Re: [PATCH] irqchip/gic-v4.1: Optimize the delay time of the poll on the GICR_VPENDBASER.Dirty bit

From: Marc Zyngier
Date: Wed Sep 16 2020 - 04:39:48 EST


On 2020-09-16 08:04, lushenming wrote:
Hi,

Our team just discussed this issue again and consulted our GIC hardware
design team. They think the RD can afford busy waiting. So we still think
maybe 0 is better, at least for our hardware.

In addition, if not 0, as I said before, in our measurement, it takes only
hundreds of nanoseconds, or 1~2 microseconds, to finish parsing the VPT
in most cases. So maybe 1 microseconds, or smaller, is more appropriate.
Anyway, 10 microseconds is too much.

But it has to be said that it does depend on the hardware implementation.

Exactly. And given that the only publicly available implementation is
a software model, I am reluctant to change "performance" related things
based on benchmarks that can't be verified and appears to me as a micro
optimization.

Besides, I'm not sure where are the start and end point of the total scheduling
latency of a vcpu you said, which includes many events. Is the parse time of
the VPT not clear enough?

Measure the time it takes from kvm_vcpu_load() to the point where the vcpu
enters the guest. How much, in proportion, do these 1/2/10ms represent?

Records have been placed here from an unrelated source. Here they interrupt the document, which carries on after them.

/-- Settles O47: with the rows in memory the sprite is drawn, out of range the range check raises the fault. -/
theorem drwXorsTheSprite : Obligations.DrwXorsTheSprite := by
  refine fun x y n s => ⟨decodeWord_encode (i := .drw x y n) rfl, fun h => ?_,
    fun h0 h => exec_takesFault_of_expectedCause (i := .drw x y n) (if_pos ⟨h0, h⟩) nofun⟩
  have hn : n.toNat ≤ 32 := by have := n.isLt; omega
  refine ⟨_, exec_drw_of_lt x y h, fun px py hx hy => s.drawSprite_read _ _ hn hx hy, ?_, ?_, rfl,
    (s.setReg_keepsAllBut 15 _).display _⟩
  · rw [State.reg_display, State.reg_setReg_self]
    exact flagByte_eq_one_or_zero _
  · rw [State.reg_display, State.reg_setReg_self, flagByte_eq_one_iff, s.drawSprite_collision _ _ hn]

/-- What a DRW with its rows in memory leaves, of whichever state it leads to. -/
theorem exec_drw_next {x y : RegNo} {n : BitVec 4} {s t : State} (hn : n = 0 ∨ s.I.toNat + n.toNat - 1 < 4096)
    (h : exec (.drw x y n) s = .next t) :
    (∀ px py, px < 64 → py < 32 →
      t.readPixel px py = (s.readPixel px py ^^ spriteOn s (s.reg x).toNat (s.reg y).toNat n.toNat px py)) ∧
    (t.reg 15 = 1 ↔ ∃ px py, px < 64 ∧ py < 32 ∧ s.readPixel px py = true ∧
      spriteOn s (s.reg x).toNat (s.reg y).toNat n.toNat px py = true) ∧
    KeepsAllBut [15] [.picture, .dispWritten] s t := by
  obtain ⟨-, hdraw, -⟩ := drwXorsTheSprite x y n s
  obtain ⟨t', ht', hpix, -, hvf, -, hkeep⟩ := hdraw hn
  cases ht'.symm.trans h
  exact ⟨hpix, hvf, hkeep⟩

/-- Settles O48: the second draw has the same sprite at the same place, so it XORs each pixel with the same bit again, and a bit 1
lies on a pixel that is on before it exactly if that pixel was off before the first. -/
theorem drawTwiceRestoresThePicture : Obligations.DrawTwiceRestoresThePicture := by
  intro x y n s t u hx hy hn ht hu
  obtain ⟨hpix, -, hregs, hparts⟩ := exec_drw_next hn ht
  have hI : t.I = s.I := hparts .index (by decide)
  have hmem : ∀ a, t.mem.read a = s.mem.read a := hparts .memory (by decide)
  obtain ⟨hpix', hvf', -⟩ := exec_drw_next (hI ▸ hn) hu
  rw [spriteOn_congr hmem hI, hregs x (by simpa using hx), hregs y (by simpa using hy)] at hpix' hvf'
  have hfb : u.fb = s.fb := Framebuffer.ext_of_read fun px py hpx hpy => by
    have h := hpix' px py hpx hpy
    rwa [hpix px py hpx hpy, Bool.xor_assoc, Bool.xor_self, Bool.xor_false] at h
  refine ⟨fun px py => by rw [State.readPixel, State.readPixel, hfb], hvf'.trans ?_⟩
  refine exists₂_congr fun px py => and_congr_right fun hpx => and_congr_right fun hpy => and_congr_left fun hon => ?_
  rw [hpix px py hpx hpy, hon, Bool.xor_true, Bool.not_eq_true']

end Sys2Proof.Machine

/-! Keypad (spec/45_keypad.md): which keys SKP and SKNP skip on, when LD Vx, K waits and which key it takes, and what a step that waits
leaves. -/

namespace Sys2Proof.Machine

/-! ## SKP and SKNP (R160, R161) -/

section
variable {s : State} {x : RegNo} (h : (s.reg x).toNat ≤ 15)
include h

theorem State.keyNumber?_of_le : s.keyNumber? x = some ⟨(s.reg x).toNat, Nat.lt_succ_of_le h⟩ :=
  State.keyNumber?_eq_some.mpr rfl

theorem exec_skp_of_le : exec (.skp x) s = .next (s.skipIf (s.input.keys.getLsbD (s.reg x).toNat)) := by
  simp only [exec, execSkp, State.keyNumber?_of_le h, keyGet]

theorem exec_sknp_of_le : exec (.sknp x) s = .next (s.skipIf (!s.input.keys.getLsbD (s.reg x).toNat)) := by
  simp only [exec, execSknp, State.keyNumber?_of_le h, keyGet]

end

theorem State.skipIf_not_pc (s : State) (c : Bool) : (s.skipIf (!c)).pc = if c then s.pc else s.pc + 2 := by
  cases c <;> rfl

/-- Settles O50: with a key number in `VX` each is a skip on the level of that key, above 15 the fault of its rule. -/
theorem keySkipsTestTheLevel : Obligations.KeySkipsTestTheLevel := fun x s =>
  ⟨decodeWord_encode (i := .skp x) rfl, decodeWord_encode (i := .sknp x) rfl,
    fun h => ⟨⟨_, exec_skp_of_le h, s.skipIf_pc _, s.skipIf_keepsAllBut_pc _⟩,
      ⟨_, exec_sknp_of_le h, s.skipIf_not_pc _, s.skipIf_keepsAllBut_pc _⟩⟩,
    fun h => ⟨exec_takesFault_of_expectedCause (i := .skp x) (if_pos h) nofun,
      exec_takesFault_of_expectedCause (i := .sknp x) (if_pos h) nofun⟩⟩

/-! ## The keys newly down (R162) -/

/-- The keys that are down in the sample of the step and were up in that of the previous one. -/
def State.newKeys (s : State) : BitVec 16 := s.input.keys &&& ~~~s.keyPrev

section
variable {s : State} {k : Nat} (hk : k < 16)
include hk

theorem State.newKeys_getLsbD_eq_true :
    s.newKeys.getLsbD k = true ↔ s.input.keys.getLsbD k = true ∧ s.keyPrev.getLsbD k = false := by
  simp [State.newKeys, hk]

theorem State.newKeys_getLsbD_eq_false :
    s.newKeys.getLsbD k = false ↔ (s.input.keys.getLsbD k = true → s.keyPrev.getLsbD k = true) := by
  rw [← Bool.not_eq_true, State.newKeys_getLsbD_eq_true hk, not_and, Bool.not_eq_false]

end

theorem State.newKeys_eq_zero {s : State}
    (h : ∀ k, k < 16 → s.input.keys.getLsbD k = true → s.keyPrev.getLsbD k = true) : s.newKeys = 0 :=
  BitVec.eq_of_getLsbD_eq fun k hk => by
    rw [(State.newKeys_getLsbD_eq_false hk).mpr (h k hk)]
    exact BitVec.getLsbD_zero.symm

/-! ## LD Vx, K (R162) -/

section
variable (x : RegNo) {s : State}

/-- With no key newly down, LD Vx, K takes the fetch advance back. -/
theorem exec_ldVxK_of_newKeys_eq_zero (h : s.newKeys = 0) : exec (.ldVxK x) s = .next (s.setPc (s.pc - 2)) := by
  have hnone : lowestKey (s.input.keys &&& ~~~s.keyPrev) = none := lowestKey_eq_none.mpr h
  simp only [exec, execLdVxK, hnone]

/-- Else it writes the least key newly down to `VX`. -/
theorem exec_ldVxK_of_lowestKey {k : Nat} (h : lowestKey s.newKeys = some k) :
    exec (.ldVxK x) s = .next (s.setReg x (BitVec.ofNat 8 k)) := by
  have hsome : lowestKey (s.input.keys &&& ~~~s.keyPrev) = some k := h
  simp only [exec, execLdVxK, hsome]

end

/-! ## A step that waits (R84, R162) -/

/-- A step is what execution of the decoded instruction leaves, finished. -/
theorem step_of_exec {s t : State} {i : Instr} (hr : s.fault.cause = .running) (hp : s.pc.toNat + 1 < 4096)
    (hd : decodeWord s.wordAtPc = .ok i) (h : exec i s.clearFlags.advance = .next t) : step s = .next t.finish := by
  change exec i { s with sndZero := false, dispWritten := false, pc := s.pc + 2 } = .next t at h
  simp only [stepRunsDecodedInstruction s i hr hp hd, h, State.finish_eq]

theorem State.advance_setPc_sub_two (s : State) : s.advance.setPc (s.advance.pc - 2) = s := by
  simp [State.setPc, State.advance]

/-- A step that waits is its phases 1, 4 and 5: phase 3 takes back what phase 2 advanced. -/
theorem step_of_ldVxK_waits {x : RegNo} {s : State} (hr : s.fault.cause = .running) (hp : s.pc.toNat + 1 < 4096)
    (hd : decodeWord s.wordAtPc = .ok (.ldVxK x)) (h : s.newKeys = 0) :
    step s = .next ((s.clearFlags.tick s.input.tickDue).latch s.input.keys).nextInput := by
  have hexec := exec_ldVxK_of_newKeys_eq_zero x (s := s.clearFlags.advance) h
  rw [s.clearFlags.advance_setPc_sub_two] at hexec
  rw [step_of_exec hr hp hd hexec, State.finish_running (s.clearFlags.not_halted_iff.mpr hr)]
  rfl

/-- The phases 1, 4 and 5 of a step write the timers, the two flags and the key latch, and use up the step inputs. -/
theorem State.clearFlags_tick_latch_nextInput_keepsAllBut (s : State) (due : Bool) (keys : BitVec 16) :
    KeepsAllBut [] [.delay, .sound, .sndZero, .dispWritten, .keyPrev, .inputs] s
      ((s.clearFlags.tick due).latch keys).nextInput := by
  refine ⟨fun r _ => by simp, fun p hp => ?_⟩
  cases p
  case delay | sound | sndZero | dispWritten | keyPrev | inputs => simp at hp
  all_goals simp [Part.Kept, State.readPixel]

/-- A timer after a tick, if one is due, as a number (R194). -/
theorem ite_countDown_toNat (due : Bool) (t : Byte) :
    (if due then countDown t else t).toNat = if due then t.toNat - 1 else t.toNat := by
  rw [apply_ite BitVec.toNat, countDown_toNat]

/-- Settles O51: the key found is the least newly down, so there is none exactly where the wait goes on, and a step that waits is its
phases 1, 4 and 5. -/
theorem keyWaitPollsForAnEdge : Obligations.KeyWaitPollsForAnEdge := by
  refine fun x s => ⟨decodeWord_encode (i := .ldVxK x) rfl, fun h => ?waits, fun k hk hdown hup hleast => ?takes,
    fun hr hp hd h => ?step⟩
  case waits => exact ⟨_, exec_ldVxK_of_newKeys_eq_zero x (State.newKeys_eq_zero h), rfl, s.setPc_keepsAllBut_pc _⟩
  case takes =>
    have hlow : lowestKey s.newKeys = some k :=
      lowestKey_eq_some.mpr ⟨hk, (State.newKeys_getLsbD_eq_true hk).mpr ⟨hdown, hup⟩,
        fun j hj => (State.newKeys_getLsbD_eq_false (hj.trans hk)).mpr (hleast j hj)⟩
    refine ⟨_, exec_ldVxK_of_lowestKey x hlow, ?_, s.setReg_keepsAllBut x _⟩
    rw [State.reg_setReg_self]
    exact Nat.mod_eq_of_lt (by omega)
  case step =>
    refine ⟨_, step_of_ldVxK_waits hr hp hd (State.newKeys_eq_zero h), State.nextInput_keyPrev _, ?_, ?_,
      s.clearFlags_tick_latch_nextInput_keepsAllBut _ _⟩
    · simp only [State.nextInput_DT, State.latch_DT, State.tick_DT, State.clearFlags_DT, ite_countDown_toNat]
    · simp only [State.nextInput_ST, State.latch_ST, State.tick_ST, State.clearFlags_ST, ite_countDown_toNat]

end Sys2Proof.Machine

/-! Timers (spec/46_timers.md): the three moves and what else they leave, and what the tick of the same step makes of the timer just
set. -/

namespace Sys2Proof.Machine

/-! ## Frames -/

/-- A write to the timers is a write to no other store; `snd_zero` is not raised (R171, R172). -/
theorem keepsAllBut_delay_sound (s : State) (delay sound : Byte) :
    KeepsAllBut [] [.delay, .sound] s { s with DT := delay, ST := sound } := by
  refine ⟨fun _ _ => rfl, fun p hp => ?_⟩
  cases p
  case delay | sound => simp at hp
  case memory => exact fun _ => rfl
  case picture => exact fun _ _ => rfl
  case inputs => exact ⟨rfl, rfl⟩
  all_goals rfl

theorem State.setDT_keepsAllBut_delay (s : State) (v : Byte) : KeepsAllBut [] [.delay] s (s.setDT v) :=
  (keepsAllBut_delay_sound s v s.ST).of_kept (by simp [Part.Kept])

theorem State.setST_keepsAllBut_sound (s : State) (v : Byte) : KeepsAllBut [] [.sound] s (s.setST v) :=
  (keepsAllBut_delay_sound s s.DT v).of_kept (by simp [Part.Kept])

/-! ## The whole step (R84, R194) -/

/-- A step whose instruction completes ends with the tick and the key latch of the step's own inputs. -/
theorem step_of_exec_completes {s t : State} {i : Instr} (hr : s.fault.cause = .running) (hp : s.pc.toNat + 1 < 4096)
    (hd : decodeWord s.wordAtPc = .ok i) (h : exec i s.clearFlags.advance = .next t) (hfault : t.fault = s.fault)
    (hinput : t.input = s.input) : step s = .next ((t.tick s.input.tickDue).latch s.input.keys).nextInput := by
  have hrun : t.halted = false := t.not_halted_iff.mpr (by rw [hfault, hr])
  rw [step_of_exec hr hp hd h, State.finish_running hrun, hinput]

/-- Settles O52: each move is one write, and the tick of the step comes after it, on the state it left. -/
theorem timerMoves : Obligations.TimerMoves := by
  refine fun x s => ⟨decodeWord_encode (i := .ldVxDt x) rfl, decodeWord_encode (i := .ldDtVx x) rfl,
    decodeWord_encode (i := .ldStVx x) rfl, ⟨_, rfl, s.reg_setReg_self x _, s.setReg_keepsAllBut x _⟩,
    ⟨_, rfl, rfl, s.setDT_keepsAllBut_delay _⟩, ⟨_, rfl, rfl, s.setST_keepsAllBut_sound _⟩,
    fun hr hp => ⟨fun hd => ?readsDelay, fun hd => ?setsDelay, fun hd => ?setsSound⟩⟩
  case readsDelay =>
    refine ⟨_, step_of_exec_completes hr hp hd rfl rfl rfl, ?_⟩
    simp only [State.reg_nextInput, State.reg_latch, State.reg_tick, State.reg_setReg_self, State.advance_DT, State.clearFlags_DT]
  case setsDelay =>
    refine ⟨_, step_of_exec_completes hr hp hd rfl rfl rfl, ?_⟩
    simp only [State.nextInput_DT, State.latch_DT, State.tick_DT, State.setDT_DT, ite_countDown_toNat, State.reg_advance,
      State.reg_clearFlags]
  case setsSound =>
    refine ⟨_, step_of_exec_completes hr hp hd rfl rfl rfl, ?_, ?_⟩
    · simp only [State.nextInput_ST, State.latch_ST, State.tick_ST, State.setST_ST, ite_countDown_toNat, State.reg_advance,
        State.reg_clearFlags]
    · simp

end Sys2Proof.Machine

/-! Faults, the halted core and the tick (spec/60_exceptions.md): which cause a step records and what it leaves then, and what the
tick of a completed step makes of the timers. -/

namespace Sys2Proof.Machine

/-! ## The faults of the execute phase (R181 to R187) -/

/-- What a cause raised in the execute phase of `i` says of the instruction and the state. -/
def ExecuteCondition (i : Instr) (s : State) : Cause → Prop
  | .running => True
  | .fetchFault => False
  | .decodeError => ∃ nnn, i = .sys nnn
  | .stackOverflow => s.sp.val = 16 ∧ ∃ nnn, i = .call nnn
  | .stackUnderflow => s.sp.val = 0 ∧ i = .ret
  | .dataFault => s.DataOutOfRange i
  | .keyIndexFault => ∃ x, 15 < (s.reg x).toNat ∧ (i = .skp x ∨ i = .sknp x)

Also, a better(?) course of action would maybe to consider whether we should
split the its_vpe_schedule() call into two distinct operations: one that
programs the VPE to be resident, and another that poll the Dirty bit *much
later* on the entry path, giving the GIC a chance to work in parallel with
the CPU on the entry path.

If your HW is a quick as you say it is, it would pretty much guarantee
a clear read of GICR_VPENDBASER without waiting.

M.
--
Jazz is not dead. It just smells funny...